March 8th was International Women’s Day – several events took place in Dhaka, and the papers that I read had special sections, but of course, as with any of these campaigning days for the people they’re supposed to support, life continued completely as normal.

Women have a tough time in Bangladesh. For example, the Maternal Mortality Rate (MMR) is 320 per 100,000, whereas in ‘developed’ countries it is 7-40 per 100,000. 87% of women still depend on unskilled birth attendants, so the MMR is 3.2 per thousand births, whilst the Millenium Development Goal target is 2.75, and the project for this was started in 1994.

According to the 2005-2006 WHO Multi-Country Study on Women’s Health and Domestic Violence against Women, 41% of Bangladeshi women complained of suffering physical assault, and 44% complained of sexual violence by their husband.
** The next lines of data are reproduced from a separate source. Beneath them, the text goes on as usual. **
-- ==== Sys2Proof/Machine/Fetch.lean ====
section
/-! DEFINITION. The fetch-address generator of a frame (45_engine.md R178). -/

namespace Sys2Proof.Machine

/-! ## The walk (R178) -/

/-- W, the line length of plane p in the active configuration (R178). -/
def Engine.fetchW (e : Engine) (p : Plane) : Int :=
  match p with
  | .y => s32 e.active.xmemsize
  | .u => ceil2 (s32 e.active.xmemsize)
  | .v => ceil2 (s32 e.active.xmemsize)

/-- H, the line count of plane p in the active configuration (R178). -/
def Engine.fetchH (e : Engine) (p : Plane) : Int :=
  match p with
  | .y => s32 e.active.ymemsize
  | .u => ceil2 (s32 e.active.ymemsize)
  | .v => ceil2 (s32 e.active.ymemsize)

/-- `b + ps`: the step from a pixel to the next of its line (R178). -/
def Engine.pixelStep (prm : Params) (e : Engine) (p : Plane) : Int :=
  bytesPerPixel prm e.active.mode + s32 (e.active.get (pstrideField p))

/-- `(W - 1)*(b + ps) + b + xs`: the step from a line to the next (R178). -/
def Engine.lineStep (prm : Params) (e : Engine) (p : Plane) : Int :=
  (e.fetchW p - 1) * e.pixelStep prm p + bytesPerPixel prm e.active.mode + s32 (e.active.get (xstrideField p))

/-- `Addr_p(i, j)` (R178). -/
def Engine.fetchAddr (prm : Params) (e : Engine) (p : Plane) (i j : Int) : Word :=
  u32 ((e.addr0.get p).toNat + i * e.pixelStep prm p + j * e.lineStep prm p)

/-- `a ∈ FetchSet_p` (R178). -/
def Engine.inFetchSet (prm : Params) (e : Engine) (p : Plane) (a : Word) : Prop :=
  ∃ i j : Int, 0 ≤ i ∧ i < e.fetchW p ∧ 0 ≤ j ∧ j < e.fetchH p ∧ e.fetchAddr prm p i j = a

/-- `Last_p` (R178). -/
def Engine.lastAddr (prm : Params) (e : Engine) (p : Plane) : Word :=
  if 1 ≤ e.fetchW p ∧ 1 ≤ e.fetchH p then e.fetchAddr prm p (e.fetchW p - 1) (e.fetchH p - 1) else e.addr0.get p

/-! ## Membership, line by line

A frame has too many pixels to try each. A line is an arithmetic progression mod 2^32, so whether it meets an address is
one linear congruence. Sys2Proof/Laws/Fetch.lean proves that the answer is `inFetchSet`. -/

/-- How often 2 divides n, at most `fuel` times. -/
def twos (fuel n : Nat) : Nat :=
  match fuel with
  | 0 => 0
  | k + 1 => if n % 2 = 0 then 1 + twos k (n / 2) else 0

/-- The inverse of an odd word mod 2^32, by Newton's iteration from 3 correct bits to 48. -/
def oddInverse (d : Word) : Word :=
  let x1 := d * (2#32 - d * d)
  let x2 := x1 * (2#32 - d * x1)
  let x3 := x2 * (2#32 - d * x2)
  x3 * (2#32 - d * x3)

/-- The least i with i * d = c mod 2^32, if there is one. -/
def leastSolution (d c : Word) : Option Nat :=
  if d = 0#32 then (if c = 0#32 then some 0 else none)
  else
    let k := twos 32 d.toNat
    if c.toNat % 2 ^ k = 0 then
      some ((BitVec.ofNat 32 (c.toNat / 2 ^ k) * oddInverse (BitVec.ofNat 32 (d.toNat / 2 ^ k))).toNat % 2 ^ (32 - k))
    else none

/-- Whether one of `start, start + step, …`, n of them, is a. -/
def onLine (start step a : Word) (n : Nat) : Bool :=
  match leastSolution step (a - start) with
  | none => false
  | some i => decide (i < n)

/-- Whether an address is in the frame's fetch set (R178, R179). -/
def Engine.fetchable (prm : Params) (e : Engine) (p : Plane) (a : Word) : Bool :=
  (List.range (e.fetchH p).toNat).any
    (fun j => onLine (e.fetchAddr prm p 0 j) (u32 (e.pixelStep prm p)) a (e.fetchW p).toNat)

end Sys2Proof.Machine
end

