-- ==== Sys2Proof/Machine/Dispatch.lean ====
section
/-! DEFINITION. One arm per instruction: the meaning it calls. -/

namespace Sys2Proof.Machine

def exec (i : Instr) (s : State) : Host.Outcome State Fault Refusal :=
  match i with
  | .sfmt tag w h => Sys2Proof.Machine.execSfmt tag w h s
  | .swin l t ww wh => Sys2Proof.Machine.execSwin l t ww wh s
  | .srot deg => Sys2Proof.Machine.execSrot deg s
  | .qbuf id base0 base1 base2 => Sys2Proof.Machine.execQbuf id base0 base1 base2 s
  | .streamon => Sys2Proof.Machine.execStreamon s
  | .streamoff => Sys2Proof.Machine.execStreamoff s
  | .irq => Sys2Proof.Machine.execIrq s
  | .barrier => Sys2Proof.Machine.execBarrier s
  | .wrCher x => Sys2Proof.Machine.execWrCher x s
  | .wrChdr x => Sys2Proof.Machine.execWrChdr x s
  | .wrIer x => Sys2Proof.Machine.execWrIer x s
  | .wrIdr x => Sys2Proof.Machine.execWrIdr x s
  | .wrHeadY x => Sys2Proof.Machine.execWrHeadY x s
  | .wrHeadU x => Sys2Proof.Machine.execWrHeadU x s
  | .wrHeadV x => Sys2Proof.Machine.execWrHeadV x s
  | .wrCfgMode x => Sys2Proof.Machine.execWrCfgMode x s
  | .wrCfgXpos x => Sys2Proof.Machine.execWrCfgXpos x s
  | .wrCfgYpos x => Sys2Proof.Machine.execWrCfgYpos x s
  | .wrCfgXsize x => Sys2Proof.Machine.execWrCfgXsize x s
  | .wrCfgYsize x => Sys2Proof.Machine.execWrCfgYsize x s
  | .wrCfgXmemsize x => Sys2Proof.Machine.execWrCfgXmemsize x s
  | .wrCfgYmemsize x => Sys2Proof.Machine.execWrCfgYmemsize x s
  | .wrCfgXfactor x => Sys2Proof.Machine.execWrCfgXfactor x s
  | .wrCfgYfactor x => Sys2Proof.Machine.execWrCfgYfactor x s
  | .wrCfgCoeff x => Sys2Proof.Machine.execWrCfgCoeff x s
  | .wrCfgXstrideY x => Sys2Proof.Machine.execWrCfgXstrideY x s
  | .wrCfgPstrideY x => Sys2Proof.Machine.execWrCfgPstrideY x s
  | .wrCfgXstrideU x => Sys2Proof.Machine.execWrCfgXstrideU x s
  | .wrCfgPstrideU x => Sys2Proof.Machine.execWrCfgPstrideU x s
  | .wrCfgXstrideV x => Sys2Proof.Machine.execWrCfgXstrideV x s
  | .wrCfgPstrideV x => Sys2Proof.Machine.execWrCfgPstrideV x s
  | .rdChsr => Sys2Proof.Machine.execRdChsr s
  | .rdImr => Sys2Proof.Machine.execRdImr s
  | .rdIsr => Sys2Proof.Machine.execRdIsr s
  | .rdHeadY => Sys2Proof.Machine.execRdHeadY s
  | .rdHeadU => Sys2Proof.Machine.execRdHeadU s
  | .rdHeadV => Sys2Proof.Machine.execRdHeadV s
  | .rdAddrY => Sys2Proof.Machine.execRdAddrY s
  | .rdAddrU => Sys2Proof.Machine.execRdAddrU s
  | .rdAddrV => Sys2Proof.Machine.execRdAddrV s
  | .rdCtrlY => Sys2Proof.Machine.execRdCtrlY s
  | .rdCtrlU => Sys2Proof.Machine.execRdCtrlU s
  | .rdCtrlV => Sys2Proof.Machine.execRdCtrlV s
  | .rdNextY => Sys2Proof.Machine.execRdNextY s
  | .rdNextU => Sys2Proof.Machine.execRdNextU s
  | .rdNextV => Sys2Proof.Machine.execRdNextV s
  | .rdCfgMode => Sys2Proof.Machine.execRdCfgMode s
  | .rdCfgXpos => Sys2Proof.Machine.execRdCfgXpos s
  | .rdCfgYpos => Sys2Proof.Machine.execRdCfgYpos s
  | .rdCfgXsize => Sys2Proof.Machine.execRdCfgXsize s
  | .rdCfgYsize => Sys2Proof.Machine.execRdCfgYsize s
  | .rdCfgXmemsize => Sys2Proof.Machine.execRdCfgXmemsize s
  | .rdCfgYmemsize => Sys2Proof.Machine.execRdCfgYmemsize s
  | .rdCfgXfactor => Sys2Proof.Machine.execRdCfgXfactor s
  | .rdCfgYfactor => Sys2Proof.Machine.execRdCfgYfactor s
  | .rdCfgCoeff => Sys2Proof.Machine.execRdCfgCoeff s
  | .rdCfgXstrideY => Sys2Proof.Machine.execRdCfgXstrideY s
  | .rdCfgPstrideY => Sys2Proof.Machine.execRdCfgPstrideY s
  | .rdCfgXstrideU => Sys2Proof.Machine.execRdCfgXstrideU s
  | .rdCfgPstrideU => Sys2Proof.Machine.execRdCfgPstrideU s
  | .rdCfgXstrideV => Sys2Proof.Machine.execRdCfgXstrideV s
  | .rdCfgPstrideV => Sys2Proof.Machine.execRdCfgPstrideV s
  | .rdSyncsr => Sys2Proof.Machine.execRdSyncsr s
  | .eFstart => Sys2Proof.Machine.execEFstart s
  | .eFetchY a => Sys2Proof.Machine.execEFetchY a s
  | .eFetchU a => Sys2Proof.Machine.execEFetchU a s
  | .eFetchV a => Sys2Proof.Machine.execEFetchV a s
  | .eFend => Sys2Proof.Machine.execEFend s
  | .eOvrY => Sys2Proof.Machine.execEOvrY s
  | .eOvrU => Sys2Proof.Machine.execEOvrU s
  | .eOvrV => Sys2Proof.Machine.execEOvrV s
  | .eSync => Sys2Proof.Machine.execESync s

end Sys2Proof.Machine
end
Acid attacks are particularly horrible, and statistics from the Acid Survivors Foundation show that 100 women sustained acid injuries in 2000, 142 in 2001, 224 in 2002, 187 in 2003, 182 in 2004, 147 in 2005 and 134 in 2006.

I only have seen statistics for Bangladesh, and therefore without comparisons to other countries they’re less useful, but I would still imagine that 134 women didn’t have acid thrown at them in Germany in 2006. And of course, these statistics can only show reported crimes. Given the nature of the Bangladeshi legal system and Bangladeshi society, I would guess that much more violence passes undocumented.

In terms of women in positions of power, although for the last 15 years the Prime Ministers and both party leaders have been women, Khalida Zia and Sheikh Hasina effectively inherited their positions due to the assassination of their husband and father respectively, and they still hold their power based more on their connection to the deceased male leaders rather than their own personal abilities.

In the current interim military/technocrat administration, there is only one female advisor out of ten. In the BNP, Khaleda Zia, the leader, is the only women in its 15-member standing committee and there are 12 women in its 251-member national executive committee. The Awami League has four women in their 15-member presidium, including the leader Sheikh Hasina, and two women in the 31-member secretariat.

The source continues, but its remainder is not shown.